__Exercise brief__. Somewhere below is a line with "none is asserted (R199). -/" and, later, a line with "256 + v.toNat)"; repeat those two lines and all the lines between them, exactly as they are.

__Exercise materials__.
-- ==== Sys2Proof/Machine/Flags.lean ====
section
/-! DEFINITION. The Interrupt Unit: every flag's setting and clearing, IRQ and the vector (R198, R199). -/

namespace Sys2Proof.Machine

/-- The code of a cause (R198). -/
def Cause.code : Cause → Nat
  | .alarm => 1 | .return => 2 | .shelfexp => 3 | .action => 4 | .testend => 5 | .evqne => 6 | .evqth => 7
  | .evqov => 8 | .xdone => 9 | .rbrdy => 10 | .supply => 11 | .sync => 12 | .ctlstate => 13
  | .patmiss => 14 | .refused => 15

/-- The category of a cause (R198). -/
def Cause.category : Cause → CauseCategory
  | .alarm | .return | .shelfexp => .point
  | .action | .testend => .operator
  | .evqne | .evqth | .evqov => .queue
  | .xdone | .rbrdy => .transfer
  | .supply | .sync | .ctlstate => .system
  | .patmiss | .refused => .fault

/-- The causes in code order. -/
def allCauses : List Cause :=
  [.alarm, .return, .shelfexp, .action, .testend, .evqne, .evqth, .evqov, .xdone, .rbrdy, .supply, .sync,
    .ctlstate, .patmiss, .refused]

/-- The mask of a cause's place in the flags. -/
def Cause.mask (c : Cause) : BitVec 15 := BitVec.ofNat 15 (2 ^ (c.code - 1))

/-- The flag of a cause. -/
def Irq.flag (u : Irq) (c : Cause) : Bool := u.flags.getLsbD (c.code - 1)

/-- Sets a cause, whatever its enable (R198). -/
def Irq.set (u : Irq) (c : Cause) : Irq := { u with flags := u.flags ||| c.mask }

/-- Sets causes in order. -/
def Irq.setAll (u : Irq) (cs : List Cause) : Irq := cs.foldl Irq.set u

/-- Clears the flags whose bits are 1 in `m`, but EVQNE while the Event Queue holds a record (R185, R198). -/
def Irq.clear (u : Irq) (m : BitVec 15) (queueHolds : Bool) : Irq :=
  { u with flags := u.flags &&& ~~~(if queueHolds then m &&& ~~~Cause.evqne.mask else m) }

/-- The level of a category (R199). -/
def Irq.level (u : Irq) : CauseCategory → BitVec 2
  | .point => u.levelPoint
  | .operator => u.levelOperator
  | .queue => u.levelQueue
  | .transfer => u.levelTransfer
  | .system => u.levelSystem
  | .fault => u.levelFault

/-- A cause is asserted while its flag and its enable are set and its level exceeds the threshold (R199). -/
def Irq.asserted (u : Irq) (c : Cause) : Bool :=
  u.flag c && u.enables.getLsbD (c.code - 1) && decide (u.threshold.toNat < (u.level c.category).toNat)

/-- IRQ is pulled low while any cause is asserted (R199). -/
def Irq.irqLow (u : Irq) : Bool := allCauses.any u.asserted

/-- The order that breaks a tie between categories (R199). -/
def vectorOrder : List CauseCategory := [.fault, .point, .operator, .system, .queue, .transfer]

/-- The causes in the order in which a tie of levels is broken: by category, then by code (R199). -/
def vectorCauses : List Cause := vectorOrder.flatMap fun k => allCauses.filter fun c => c.category = k

/-- The first asserted cause of the given level in that order. -/
def Irq.assertedAt (u : Irq) (level : Nat) : Option Cause :=
  vectorCauses.find? fun c => u.asserted c && decide ((u.level c.category).toNat = level)

/-- The vector: the code of the asserted cause of the highest level, 0 when none is asserted (R199). -/
def Irq.vector (u : Irq) : Nat :=
  match u.assertedAt 3 <|> u.assertedAt 2 <|> u.assertedAt 1 with
  | some c => c.code
  | none => 0

/-- ICS0 and ICS1, or IEN0 and IEN1: the low eight and the high seven places (chapter 11). -/
def halfOf (v : BitVec 15) : WhichByte → Byte
  | .low => byte (v.toNat % 256)
  | .high => byte (v.toNat / 256)

/-- The fifteen places with a written byte at one half and zero at the other. -/
def ofHalf (h : WhichByte) (v : Byte) : BitVec 15 :=
  match h with
  | .low => BitVec.ofNat 15 v.toNat
  | .high => BitVec.ofNat 15 (v.toNat % 128 * 256)

/-- The fifteen places of `u` with the byte `v` written to one half (R198). -/
def putHalf (u : BitVec 15) (h : WhichByte) (v : Byte) : BitVec 15 :=
  match h with
  | .low => BitVec.ofNat 15 (u.toNat / 256 * 256 + v.toNat)
  | .high => BitVec.ofNat 15 (v.toNat % 128 * 256 + u.toNat % 256)

/-- ILV0 and ILV1 (chapter 11). -/
def Irq.levelByte (u : Irq) : WhichByte → Byte
  | .low => byte (u.levelPoint.toNat + field 2 u.levelOperator.toNat + field 4 u.levelQueue.toNat +
      field 6 u.levelTransfer.toNat)
  | .high => byte (u.levelSystem.toNat + field 2 u.levelFault.toNat + field 4 u.threshold.toNat)

/-- A write of ILV0 or ILV1 (R199). -/
def Irq.writeLevels (u : Irq) (h : WhichByte) (v : Byte) : Irq :=
  let two (lo : Nat) : BitVec 2 := BitVec.ofNat 2 (bits v lo 2)
  match h with
  | .low => { u with levelPoint := two 0, levelOperator := two 2, levelQueue := two 4, levelTransfer := two 6 }
  | .high => { u with levelSystem := two 0, levelFault := two 2, threshold := two 4 }

end Sys2Proof.Machine
end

__Reply to the exercise__.
/-- The vector: the code of the asserted cause of the highest level, 0 when none is asserted (R199). -/
def Irq.vector (u : Irq) : Nat :=
  match u.assertedAt 3 <|> u.assertedAt 2 <|> u.assertedAt 1 with
  | some c => c.code
  | none => 0

/-- ICS0 and ICS1, or IEN0 and IEN1: the low eight and the high seven places (chapter 11). -/
def halfOf (v : BitVec 15) : WhichByte → Byte
  | .low => byte (v.toNat % 256)
  | .high => byte (v.toNat / 256)

/-- The fifteen places with a written byte at one half and zero at the other. -/
def ofHalf (h : WhichByte) (v : Byte) : BitVec 15 :=
  match h with
  | .low => BitVec.ofNat 15 v.toNat
  | .high => BitVec.ofNat 15 (v.toNat % 128 * 256)

/-- The fifteen places of `u` with the byte `v` written to one half (R198). -/
def putHalf (u : BitVec 15) (h : WhichByte) (v : Byte) : BitVec 15 :=
  match h with
  | .low => BitVec.ofNat 15 (u.toNat / 256 * 256 + v.toNat)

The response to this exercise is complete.